Collected data:
····················
/-- A select is the index of the high slot of its pair and of no other (R25). -/
theorem pairStart_eq_slotIndex : pairStart p = slotIndex q ↔ q = pairHigh p := by
  rw [← slotIndex_pairHigh, slotIndex_inj, eq_comm]

/-- The next number is the index of the low slot of its pair and of no other (R25). -/
theorem pairStart_succ_eq_slotIndex : pairStart p + 1 = slotIndex q ↔ q = pairLow p := by
  rw [← slotIndex_pairLow, slotIndex_inj, eq_comm]

/-- An operation that writes no bit, and neither SP nor PC, holds what was there. -/
theorem holdsLatest_read (a : Response) (bits : ∀ q k, bitWritten q k i = none) (sp : spWritten i = none)
    (pc : pcWritten i = none) : HoldsLatest [i] s (respond a s) where
  bit q k _ := by simp [lastWritten, bits]
  sp := by simp [lastWritten, sp]
  pc := by simp [lastWritten, pc]

/-- An operation that replaces F by a byte of the bits it writes there, and writes nothing else, holds its writes. -/
theorem holdsLatest_writeF {b : Byte}
    (bits : ∀ k < 8, b.getLsbD k = (bitWritten .F k i).getD ((readSlot s .F).getLsbD k))
    (others : ∀ q k, q ≠ .F → bitWritten q k i = none) (sp : spWritten i = none) (pc : pcWritten i = none) :
    HoldsLatest [i] s (respond .done (writeSlot s .F b)) where
  bit q k hk := by
    by_cases hq : q = .F
    · subst hq
      simpa [lastWritten] using bits k hk
    · simp [lastWritten, readSlot_writeSlot, hq, others q k hq]
  sp := by simp [lastWritten, sp]
  pc := by simp [lastWritten, pc]

/-- The same of an operation that writes the one bit of F at a flag's position. -/
theorem holdsLatest_writeFlag {b : Byte} {f : FlagBit} {x : Bool}
    (written : ∀ q k, bitWritten q k i = if q = .F ∧ (flagPosition f : Int) = k then some x else none)
    (bits : ∀ k < 8, b.getLsbD k = if k = flagPosition f then x else (readSlot s .F).getLsbD k)
    (sp : spWritten i = none) (pc : pcWritten i = none) :
    HoldsLatest [i] s (respond .done (writeSlot s .F b)) := by
  refine holdsLatest_writeF (fun k hk => ?_) (fun q k hq => ?_) sp pc
  · simp only [bits k hk, written, true_and, Nat.cast_inj, eq_comm (a := k)]
    split <;> rfl
  · simp [written, hq]

/-- write_register writes the eight bits of its slot (R101). -/
theorem holdsLatest_writeRegister (v : Int) :
    HoldsLatest [.writeRegister (slotIndex q) v] s (respond .done (writeSlot s q (byteOf v))) where
  bit r k _ := by
    by_cases hr : r = q
    · simp [lastWritten, bitWritten, hr, byteOf]
    · simp [lastWritten, bitWritten, readSlot_writeSlot, slotIndex_inj, hr, Ne.symm hr]
  sp := rfl
  pc := rfl

/-- write_pair writes the sixteen bits of its two slots, the high eight in the high slot (R103). -/
theorem holdsLatest_writePair (v : Int) :
    HoldsLatest [.writePair (pairStart p) v] s (respond .done (writePair s p (halfOf v))) where
  bit r k hk := by
    simp only [lastWritten, bitWritten, pairStart_eq_slotIndex, pairStart_succ_eq_slotIndex, readSlot_respond,
      readSlot_writePair]
    by_cases high : r = pairHigh p
    · simp [high, pairHigh_ne_pairLow, getLsbD_highByte _ hk, halfOf]
    · by_cases low : r = pairLow p
      · simp [low, (pairHigh_ne_pairLow _).symm, getLsbD_lowByte _ hk, halfOf]
      · simp [high, low]
  sp := rfl
  pc := rfl

/-- write_sp writes SP (R141). -/
theorem holdsLatest_writeSp (v : Int) : HoldsLatest [.writeSp v] s (respond .done (writeSp s (halfOf v))) where
  bit q k _ := by simp [lastWritten, bitWritten]
  sp := rfl
  pc := rfl

/-- write_pc writes PC (R143). -/
theorem holdsLatest_writePc (v : Int) : HoldsLatest [.writePc v] s (respond .done (writePc s (halfOf v))) where
  bit q k _ := by simp [lastWritten, bitWritten]
  sp := rfl
  pc := rfl

/-- An operation that keeps the contract answers a next state with the fault state as it was, and holds its writes
(R59, R175). -/
theorem exec_holdsLatest (hc : callFault s.flagExt i = none) :
    ∃ t, exec i s = .next t ∧ t.fault = s.fault ∧ HoldsLatest [i] s t := by
  cases i
  case readRegister k =>
    obtain ⟨q, rfl⟩ := slot_of_contract hc
    exact ⟨_, exec_readRegister s q, rfl, holdsLatest_read _ (fun _ _ => rfl) rfl rfl⟩
  case writeRegister k v =>
    obtain ⟨q, rfl⟩ := slot_of_contract (e := s.flagExt) hc
    exact ⟨_, exec_writeRegister s q v, rfl, holdsLatest_writeRegister v⟩
  case readPair p =>
    obtain ⟨pair, rfl⟩ := pair_of_contract hc
    exact ⟨_, exec_readPair s pair, rfl, holdsLatest_read _ (fun _ _ => rfl) rfl rfl⟩
  case writePair p v =>
    obtain ⟨pair, rfl⟩ := pair_of_contract (e := s.flagExt) hc
    exact ⟨_, exec_writePair s pair v, rfl, holdsLatest_writePair v⟩
  case readFlags | readSp | readPc => exact ⟨_, rfl, rfl, holdsLatest_read _ (fun _ _ => rfl) rfl rfl⟩
  case writeFlags v =>
    exact ⟨_, rfl, rfl, holdsLatest_writeF (fun _ _ => rfl) (fun _ _ hq => if_neg hq) rfl rfl⟩
  case setFlag b =>
    obtain ⟨flag, rfl⟩ := flag_of_contract hc
    exact ⟨_, exec_setFlag s flag, rfl, holdsLatest_writeFlag (fun _ _ => rfl) (getLsbD_setFlagIn _ flag) rfl rfl⟩
  case resetFlag =>
    refine ⟨_, rfl, rfl, holdsLatest_writeF (fun k hk => ?_) (fun q k hq => if_neg hq) rfl rfl⟩
    simp [bitWritten]
  case writeSp v => exact ⟨_, rfl, rfl, holdsLatest_writeSp v⟩
  case writePc v => exact ⟨_, rfl, rfl, holdsLatest_writePc v⟩
  case clearFlag b =>
    obtain ⟨he, flag, rfl⟩ := extension_of_contract hc
    exact ⟨_, exec_clearFlag s flag he, rfl,
      holdsLatest_writeFlag (fun _ _ => rfl) (getLsbD_clearFlagIn _ flag) rfl rfl⟩
  case getFlag b =>
    obtain ⟨he, flag, rfl⟩ := extension_of_contract (b := b) hc
    exact ⟨_, exec_getFlag s flag he, rfl, holdsLatest_read _ (fun _ _ => rfl) rfl rfl⟩

/-- What the port holds is no register: with another port a block holds the same writes. -/
theorem HoldsLatest.of_queue {queue : List Offer} (h : HoldsLatest ops { s with queue := queue } t) :
    HoldsLatest ops s t := ⟨h.bit, h.sp, h.pc⟩

/-- One step at the word of a contract-keeping operation takes exactly that word and holds its writes. -/
theorem step_holdsLatest {rest : List Offer} (hf : s.fault = none) (wf : i.wf = true)
    (hc : callFault s.flagExt i = none) (hq : s.queue = .single (.word (encode i)) :: rest) :
    ∃ t, step s = .next t ∧ t.fault = none ∧ t.queue = rest ∧ t.flagExt = s.flagExt ∧ HoldsLatest [i] s t := by
  obtain ⟨t, ht, fault, held⟩ := exec_holdsLatest (s := { s with queue := rest }) hc
  have effect := effect_of_exec ht
  exact ⟨t, (step_encode hf wf hc hq).trans ht, fault.trans hf, effect.queue_eq, effect.flagExt_eq, held.of_queue⟩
····················
Return exactly the lines above from the line that has "theorem holdsLatest_writePair (v" through the line that has "(R59, R175). -/", inclusive, and nothing else.

theorem holdsLatest_writePair (v : Int) :
    HoldsLatest [.writePair (pairStart p) v] s (respond .done (writePair s p (halfOf v))) where
  bit r k hk := by
    simp only [lastWritten, bitWritten, pairStart_eq_slotIndex, pairStart_succ_eq_slotIndex, readSlot_respond,
      readSlot_writePair]
    by_cases high : r = pairHigh p
    · simp [high, pairHigh_ne_pairLow, getLsbD_highByte _ hk, halfOf]
    · by_cases low : r = pairLow p
      · simp [low, (pairHigh_ne_pairLow _).symm, getLsbD_lowByte _ hk, halfOf]
      · simp [high, low]
  sp := rfl
  pc := rfl

/-- write_sp writes SP (R141). -/
theorem holdsLatest_writeSp (v : Int) : HoldsLatest [.writeSp v] s (respond .done (writeSp s (halfOf v))) where
  bit q k _ := by simp [lastWritten, bitWritten]
  sp := rfl
  pc := rfl

/-- write_pc writes PC (R143). -/
theorem holdsLatest_writePc (v : Int) : HoldsLatest [.writePc v] s (respond .done (writePc s (halfOf v))) where
  bit q k _ := by simp [lastWritten, bitWritten]
  sp := rfl
  pc := rfl

/-- An operation that keeps the contract answers a next state with the fault state as it was, and holds its writes
(R59, R175). -/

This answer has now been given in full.